The Trump Organization was also found guilty of tax fraud, with the tycoon sentenced to pay $464 million. Both the company case and the defamation trial brought by columnist E. Jean Carroll, which cost Trump $92 million, are civil cases and did not involve prison sentences. But the millionaire-dollar fines link Trump the man to Trump the presidential candidate: funds raised by the Trump campaign are used to pay for his legal fees.

After the jury is selected — a process that is expected to last between one and two weeks, although it could take longer because it will not be easy to assess the potential juror’s objectivity in the face of the most polarizing figure in the United States — Trump’s fate will be in the hands of 12 anonymous peers, plus six alternatives, selected at random among the 1.4 million adults who live in Manhattan. The 42-question questionnaire given to prospective jurors gives an idea of the level of scrutiny they will face. The real countdown, the race to the November 5 elections, has just begun.

Other cases against Trump

The Mar-a-Lago papers

Initially scheduled for May 20 and then delayed, this case is over classified materials that the former president unlawfully took with him after leaving the White House in January 2021 and kept in his private Mar-a-Lago residence in Florida. An FBI search in August 2022 found 48 boxes of material, including a hundred classified documents, in various rooms of the mansion, including a bathroom. About 30 referred to top-secret contingency plans to attack a foreign country (Iran).
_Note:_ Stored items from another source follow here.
/-- `KEEP_ALIVE` (R424): 10 µs since the last CONTROL frame. -/
def execKeepAlive (t : Nat) (s : State) : Out :=
  let s := s.atTime t
  if s.paired ∧ s.linkUp = true ∧ s.pair.ctlSent + 10000 ≤ s.now then .next (s.control 0 0) else .next s

/-- `PEER_READY_LAPSE` (R418): no CONTROL frame for 50 µs. -/
def execPeerReadyLapse (t : Nat) (s : State) : Out :=
  let s := s.atTime t
  if s.pair.lastCtl.all (fun c => decide (c + 50000 < s.now)) then .next (s.setReady false) else .next s

/-! ### The link (R420, R424) -/

/-- `TETHER_UP` (R420): both lanes hold block lock and alignment; `rtt` is the round-trip time measured. A lane that returns to a
link that is up restarts nothing. -/
def execTetherUp (rtt t : Nat) (s : State) : Out :=
  let s := s.atTime t
  if !s.paired then .next s
  else
    let was := s.linkUp
    let s := ((s.setFlag Reg.TTH_LINK_STAT Fl.TTH_LINK_STAT_LANE0 true).setFlag Reg.TTH_LINK_STAT Fl.TTH_LINK_STAT_LANE1 true).setFlag
      Reg.TTH_LINK_STAT Fl.TTH_LINK_STAT_ALIGNED true
    let s := (s.setFld Reg.TTH_LINK_STAT Fl.TTH_LINK_STAT_RTT_NS (min rtt 65535)).setFlag Reg.TTH_STAT Fl.TTH_STAT_LANE_DEG false
    if was then .next s
    else
      let s := (s.setFlag Reg.TTH_STAT Fl.TTH_STAT_LINK_UP true).irq Reg.TTH_IRQ_STAT Fl.TTH_IRQ_STAT_LINK
      .next { s with pair.tx := [], pair.txSeq := 0, pair.rxSeq := 0, pair.nak := false, pair.lastRx := s.now, pair.ctlSent := s.now }

/-- The link goes down (R424, R429, R436, R439). -/
def State.tetherDown (s : State) : State :=
  if !s.linkUp then s
  else
    let s := (s.setFlag Reg.TTH_STAT Fl.TTH_STAT_LINK_UP false).setFlag Reg.TTH_STAT Fl.TTH_STAT_LANE_DEG false
    let s := ((s.setFlag Reg.TTH_LINK_STAT Fl.TTH_LINK_STAT_LANE0 false).setFlag Reg.TTH_LINK_STAT Fl.TTH_LINK_STAT_LANE1 false).setFlag
      Reg.TTH_LINK_STAT Fl.TTH_LINK_STAT_ALIGNED false
    let s := (s.bump Reg.TTH_LINK_DOWN).irq Reg.TTH_IRQ_STAT Fl.TTH_IRQ_STAT_LINK
    let s := { s with pair.tx := [], pair.txSeq := 0, pair.rxSeq := 0, pair.nak := false, pair.turn := none, pair.granted := false,
                      cmd.peerBusy := none }
    let s := s.loseRef 4
    let s := if s.pstate = psSTANDBY then s.becomeUnsync else if s.pstate = psRESYNC then s.failResync else { s with pair.cut := none }
    (s.finishHeld 4 stPEER_UNAVAILABLE []).finishHeld 3 stPEER_UNAVAILABLE []

/-- `TETHER_DOWN` (R424): no valid frame for 100 µs. -/
def rowTetherDown (t : Nat) (s : State) : Out :=
  let s := s.atTime t
  if s.pair.lastRx + 100000 ≤ s.now then .next s.tetherDown else .next s

/-- `LANE_FAIL` (R420): lane 0 or 1 loses block lock; the link goes on at half rate. -/
def execLaneFail (lane t : Nat) (s : State) : Out :=
  let s := s.atTime t
  if !s.paired ∨ s.linkUp = false ∨ 2 ≤ lane then .next s
  else
    let s := s.setFlag Reg.TTH_LINK_STAT (if lane = 0 then Fl.TTH_LINK_STAT_LANE0 else Fl.TTH_LINK_STAT_LANE1) false
    .next (s.setFlag Reg.TTH_STAT Fl.TTH_STAT_LANE_DEG true)

/-- `CLOCK_MARKER` (R421): `mt` is bits 55:0 of the active's media time at its tick. -/
def execClockMarker (mt t : Nat) (s : State) : Out :=
  let s := s.atTime t
  if s.paired ∧ s.linkUp = true ∧ s.aonClocked = true then
    .next ({ s with clk.marker := some (mt % 2 ^ 56, s.sys.mediaTime % 2 ^ 56) }.refEdge 4 t)
  else .next s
Special Counsel Jack Smith, who is overseeing this case and the federal investigation into election subversion, has charged Trump with 40 counts in the Mar-a-Lago case, including willful retention of classified documents and violations of the Espionage Act. The indictment was updated in July, with prosecutors alleging that Trump asked a staffer to delete security camera footage at the Florida estate in order to obstruct the federal investigation.

Attempt to subvert 2020 election result

This is the most serious case and refers to the events carried out by Trump, his advisors and supporters in the period between his defeat in the November 2020 presidential elections and January 6, 2021, when a mob of Trump supporters violently stormed Congress with the aim of preventing the certification of Joe Biden’s victory.  Smith has indicted him on four counts, relating to conspiracy to defraud the United States, efforts to obstruct the vote certification proceedings and conspiracy to violate civil rights.

Originally scheduled for March 4, defense appeals, which have gone all the way to the Supreme Court after the Court of Appeals rejected his immunity in the case, have delayed sine die its start.

Election subversion in Georgia

The fourth criminal case is similar to the third, as it also involves Trump’s efforts to subvert the results of the 2020 presidential election. But this case is state, not federal, and only concerns what happened in the state of Georgia. Trump is accused of pressuring state election officials to change the vote count, which gave Biden a narrow victory of fewer than 12,000 votes. Investigators also probed a breach of election machines in a rural county and a plot to use fake electors in a bid to capture the state’s electoral votes for Trump rather than Biden.

The case was close to being derailed by accusations that there was a conflict of interest due to District Attorney Fani Willis' romantic relationship with special prosecutor Nathan Wade. Trump's legal team called for Willis to be recused from the case, but a judge denied the request. On April 4th, an Atlanta judge also rejected Trump's defense's petition to have the case dismissed on the grounds that Trump was protected by freedom of speech when he tried to alter the election results in Georgia.